NUA

Situation: I have a 401(k) plan and take the employer stock out in kind paying income tax on the cost basis only. When the shares are sold, the difference between the cost basis and the market value at the time of distribution, the net unrealized appreciation (NUA), is taxed at long-term capital gains rates. The cost basis of the employer stock is $25 and the market value at time of distribution is $100. I know that I have the following tax implications under these scenarios:

• If I sell the stock at the time of distribution, I have a long term cap gain of $75.
• If I sell the stock within one year and the market value at the time of sale is $125, then I have a $75 long term gain and a $25 short term gain.
• If I sell the stock after one year and the market value at the time of sale is $125, then I have a $100 long term gain.

But what if the market value drops to $75 and is sold either within 1 year or after 1 year, do you ignore this and still pay a capital gain on the difference between the cost of $25 and the market at distribution of $100? Or, do you only show a gain of $50 ($75 sale price less $25 cost)? Or is there a loss?
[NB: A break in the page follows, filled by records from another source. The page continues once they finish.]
/-- The words of row 0xA (R132). -/
def decodeChannel (lo : Nat) (h : Head) (r : MRaw) (_lit : Lit) : Except Reject Instr :=
  match lo with
  | 0x0 => need (r.data == 0 && r.dk == 0) .reservedField <|
      need (r.base == 0 && r.bk == 0) .reservedField <|
      need (r.off == 0) .reservedField <|
      need (r.ch == 0 && r.chan == 0) .channelField <|
      need (0 < r.scope.toNat && r.scope.toNat < 6) .scopeField <|
      need (r.order != 0) .orderField <|
      need (r.order == 0 || r.scope != 0) .orderWithoutScope <|
      need (r.size.toNat == 0) .sizeField <|
      need (r.op == 0) .opField <|
      .ok (.fence h (Scope.ofCode r.scope.toNat) (Order.ofCode r.order.toNat))
  | 0x1 => need (r.bk.toNat < 2) .baseKind <|
      need (r.ch == 0 && r.chan == 0) .channelField <|
      need (r.scope.toNat < 6) .scopeField <|
      need (r.order.toNat < 2) .orderField <|
      need (r.order == 0 || r.scope != 0) .orderWithoutScope <|
      need (r.size.toNat == 2) .sizeField <|
      need (r.op.toNat < 2) .opField <|
      need (r.dk == 1) .dataKind <|
      .ok (.mwait h (r.op.toNat == 1) r.opnd (Scope.ofCode r.scope.toNat) (Order.ofCode r.order.toNat))
  | 0x2 => need (r.bk.toNat < 2) .baseKind <|
      need (r.ch == 0 && r.chan == 0) .channelField <|
      need (r.scope.toNat < 6) .scopeField <|
      need (r.order.toNat < 2) .orderField <|
      need (r.order == 0 || r.scope != 0) .orderWithoutScope <|
      need (r.size.toNat == 3) .sizeField <|
      need (r.op.toNat < 2) .opField <|
      need (r.dk == 1) .dataKind <|
      .ok (.mwaitB64 h (r.op.toNat == 1) r.opnd (Scope.ofCode r.scope.toNat) (Order.ofCode r.order.toNat))
  | 0x3 => need (r.data == 0 && r.dk == 0) .reservedField <|
      need (r.base == 0 && r.bk == 0) .reservedField <|
      need (r.off == 0) .reservedField <|
      need (r.ch == 1) .channelField <|
      need (r.scope == 0) .scopeField <|
      need (r.order == 0) .orderField <|
      need (r.size.toNat == 0) .sizeField <|
      need (r.op.toNat < 16) .opField <|
      need (r.op.toNat != r.chan.toNat) .chainItself <|
      .ok (.chain h r.chan (BitVec.ofNat 4 r.op.toNat))
  | 0x4 => need (r.data == 0 && r.dk == 0) .reservedField <|
      need (r.base == 0 && r.bk == 0) .reservedField <|
      need (r.off == 0) .reservedField <|
      need (r.ch == 1) .channelField <|
      need (r.scope == 0) .scopeField <|
      need (r.order == 0) .orderField <|
      need (r.size.toNat == 0) .sizeField <|
      need (r.op == 0) .opField <|
      .ok (.chainAll h r.chan)
  | 0x5 => need (r.dk == 1) .dataKind <|
      need (r.base == 0 && r.bk == 0) .reservedField <|
      need (r.off == 0) .reservedField <|
      need (r.ch == 1) .channelField <|
      need (r.scope == 0) .scopeField <|
      need (r.order == 0) .orderField <|
      need (r.size.toNat == 0) .sizeField <|
      need (r.op == 0) .opField <|
      .ok (.drain h r.data r.chan)
  | 0x6 => need (r.dk == 1) .dataKind <|
      need (r.base == 0 && r.bk == 0) .reservedField <|
      need (r.off == 0) .reservedField <|
      need (r.ch == 1) .channelField <|
      need (r.scope == 0) .scopeField <|
      need (r.order == 0) .orderField <|
      need (r.size.toNat == 0) .sizeField <|
      need (r.op.toNat < 4) .opField <|
      .ok (.chstat h r.data r.chan (BitVec.ofNat 2 r.op.toNat))
  | 0x7 => need (r.data == 0 && r.dk == 0) .reservedField <|
      need (r.base == 0 && r.bk == 0) .reservedField <|
      need (r.off == 0) .reservedField <|
      need (r.ch == 1) .channelField <|
      need (r.scope == 0) .scopeField <|
      need (r.order == 0) .orderField <|
      need (r.size.toNat == 0) .sizeField <|
      need (r.op == 0) .opField <|
      .ok (.chreset h r.chan)
  | 0x8 => need (r.dk == 1) .dataKind <|
      need (r.bk == 1) .baseKind <|
      need (r.off == 0) .reservedField <|
      need (r.ch == 0 && r.chan == 0) .channelField <|
      need (r.scope == 0) .scopeField <|
      need (r.order == 0) .orderField <|
      need (r.size.toNat == 0) .sizeField <|
      need (r.op.toNat < 16) .opField <|
      .ok (.subscribe h r.data r.base (BitVec.ofNat 4 r.op.toNat))
  | 0x9 => need (r.data == 0 && r.dk == 0) .reservedField <|
      need (r.base == 0 && r.bk == 0) .reservedField <|
      need (r.off == 0) .reservedField <|
      need (r.ch == 0 && r.chan == 0) .channelField <|
      need (r.scope == 0) .scopeField <|
      need (r.order == 0) .orderField <|
      need (r.size.toNat == 0) .sizeField <|
      need (r.op.toNat < 16) .opField <|
      .ok (.unsub h (BitVec.ofNat 4 r.op.toNat))
  | 0xA => need (r.bk.toNat < 2) .baseKind <|
      need (r.ch == 0 && r.chan == 0) .channelField <|
      need (r.scope == 0) .scopeField <|
      need (r.order == 0) .orderField <|
      need (r.size.toNat == 0) .sizeField <|
      .ok (.wown h r.op r.opnd)
  | _ => .error .noEncoding

/-- The words of row 0xB (R132). -/
def decodeEngine (lo : Nat) (h : Head) (r : MRaw) (lit : Lit) : Except Reject Instr :=
  match lo with
  | 0x0 => need (r.dk == 1) .dataKind <|
      need (r.bk == 1) .baseKind <|
      need (r.off == 0) .reservedField <|
      need (r.ch == 1 || r.chan == 0) .channelField <|
      need (r.scope.toNat < 6) .scopeField <|
      need (r.order == 0) .orderField <|
      need (r.ch == 0 || (r.scope == 0)) .channelField <|
      need (r.size.toNat == 0) .sizeField <|
      need (r.op == 0) .opField <|
      .ok (.copy h r.data r.base r.channel (Scope.ofCode r.scope.toNat))
  | 0x1 => need (r.dk == 1) .dataKind <|
      need (r.bk == 1) .baseKind <|
      need (r.off == 0) .reservedField <|
      need (r.ch == 1 || r.chan == 0) .channelField <|
      need (r.scope.toNat < 6) .scopeField <|
      need (r.order == 0) .orderField <|
      need (r.ch == 0 || (r.scope == 0)) .channelField <|
      need (r.size.toNat < 5) .sizeField <|
      need (r.op == 0) .opField <|
      .ok (.copyT h r.data r.base r.channel (Scope.ofCode r.scope.toNat) (Size.ofCode r.size.toNat))
  | 0x2 => need (r.dk == 1) .dataKind <|
      need (r.bk == 1) .baseKind <|
      need (r.off == 0) .reservedField <|
      need (r.ch == 0 && r.chan == 0) .channelField <|
      need (r.scope == 0) .scopeField <|
      need (r.order == 0) .orderField <|
      need (r.size.toNat < 5) .sizeField <|
      need (r.op == 0) .opField <|
      .ok (.hgather h r.data r.base (Size.ofCode r.size.toNat))
  | 0x3 => need (r.data == 0 && r.dk == 0) .reservedField <|
      need (r.bk == 1) .baseKind <|
      need (r.off == 0) .reservedField <|
      need (r.ch == 0 && r.chan == 0) .channelField <|
      need (r.scope == 0) .scopeField <|
      need (r.order == 0) .orderField <|
      need (r.size.toNat == 0) .sizeField <|
      need (r.op.toNat < 8) .opField <|
      .ok (.cbset h r.base (BitVec.ofNat 3 r.op.toNat))
  | 0x4 => need (r.dk == 1) .dataKind <|
      need (r.bk == 1 || r.bk == 3) .baseKind <|
      need (r.off == 0) .reservedField <|
      need (r.ch == 0 && r.chan == 0) .channelField <|
      need (r.scope == 0) .scopeField <|
      need (r.order == 0) .orderField <|
      need (r.size.toNat == 0) .sizeField <|
      need (r.op.toNat < 8) .opField <|
      .ok (.cbwaitP h r.data r.src (BitVec.ofNat 3 r.op.toNat) lit)
  | 0x5 => need (r.dk == 1) .dataKind <|
      need (r.bk == 1 || r.bk == 3) .baseKind <|
      need (r.off == 0) .reservedField <|
      need (r.ch == 0 && r.chan == 0) .channelField <|
      need (r.scope == 0) .scopeField <|
      need (r.order == 0) .orderField <|
      need (r.size.toNat == 0) .sizeField <|
      need (r.op.toNat < 8) .opField <|
      .ok (.cbwaitC h r.data r.src (BitVec.ofNat 3 r.op.toNat) lit)
  | 0x6 => need (r.data == 0 && r.dk == 0) .reservedField <|
      need (r.bk == 1 || r.bk == 3) .baseKind <|
      need (r.off == 0) .reservedField <|
      need (r.ch == 0 && r.chan == 0) .channelField <|
      need (r.scope == 0) .scopeField <|
      need (r.order == 0) .orderField <|
      need (r.size.toNat == 0) .sizeField <|
      need (r.op.toNat < 8) .opField <|
      .ok (.cbrelP h r.src (BitVec.ofNat 3 r.op.toNat) lit)
  | 0x7 => need (r.data == 0 && r.dk == 0) .reservedField <|
      need (r.bk == 1 || r.bk == 3) .baseKind <|
      need (r.off == 0) .reservedField <|
      need (r.ch == 0 && r.chan == 0) .channelField <|
      need (r.scope == 0) .scopeField <|
      need (r.order == 0) .orderField <|
      need (r.size.toNat == 0) .sizeField <|
      need (r.op.toNat < 8) .opField <|
      .ok (.cbrelC h r.src (BitVec.ofNat 3 r.op.toNat) lit)
  | 0x8 => need (r.dk == 0) .dataKind <|
      need (r.bk == 1) .baseKind <|
      need (r.off == 0) .reservedField <|
      need (r.ch == 0 && r.chan == 0) .channelField <|
      need (r.scope == 0) .scopeField <|
      need (r.order == 0) .orderField <|
      need (r.size.toNat == 0) .sizeField <|
      need (r.op == 0) .opField <|
      .ok (.htest h r.data r.base)
  | 0x9 => need (r.dk == 1) .dataKind <|
      need (r.bk != 0) .baseKind <|
      need (r.off == 0) .reservedField <|
      need (r.ch == 0 && r.chan == 0) .channelField <|
      need (r.scope == 0) .scopeField <|
      need (r.order == 0) .orderField <|
      need (r.size.toNat == 0) .sizeField <|
      need (r.op.toNat < 2) .opField <|
      .ok (.hwait h (r.op.toNat == 1) r.data r.src lit)
  | 0xA => need (r.data == 0 && r.dk == 0) .reservedField <|
      need (r.bk == 1) .baseKind <|
      need (r.off == 0) .reservedField <|
      need (r.ch == 0 && r.chan == 0) .channelField <|
      need (r.scope == 0) .scopeField <|
      need (r.order == 0) .orderField <|
      need (r.size.toNat == 0) .sizeField <|
      need (r.op == 0) .opField <|
      .ok (.hcancel h r.base)
  | 0xB => need (r.dk == 1) .dataKind <|
      need (r.bk == 1) .baseKind <|
      need (r.off == 0) .reservedField <|
      need (r.ch == 0 && r.chan == 0) .channelField <|
      need (r.scope == 0) .scopeField <|
      need (r.order == 0) .orderField <|
      need (r.size.toNat == 0) .sizeField <|
      .ok (.hmov h r.data r.base r.op)
  | _ => .error .noEncoding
Your bullet points are all correct.

For your question, the reduction in FMV results in a reduction of the NUA per share from $75 to $50. There is no capital loss until the FMV drops below $25 at the time of sale. Obviously, the FMV will fluctuate constantly and if the value drops but is then recouped, the original NUA is restored back up to the max of $75 per share.

This discussion I presume assumes that the stocks is distributed as part of a lump sum distribtuion in order to qualify as NUA. If shares are received in a distribution that does not qualify as a lump sum distribution, only the NUA attributable to the employee’s after-tax contributions is excludable.

Thank you for your responses. Yes, the shares were part of a lump sum distribution.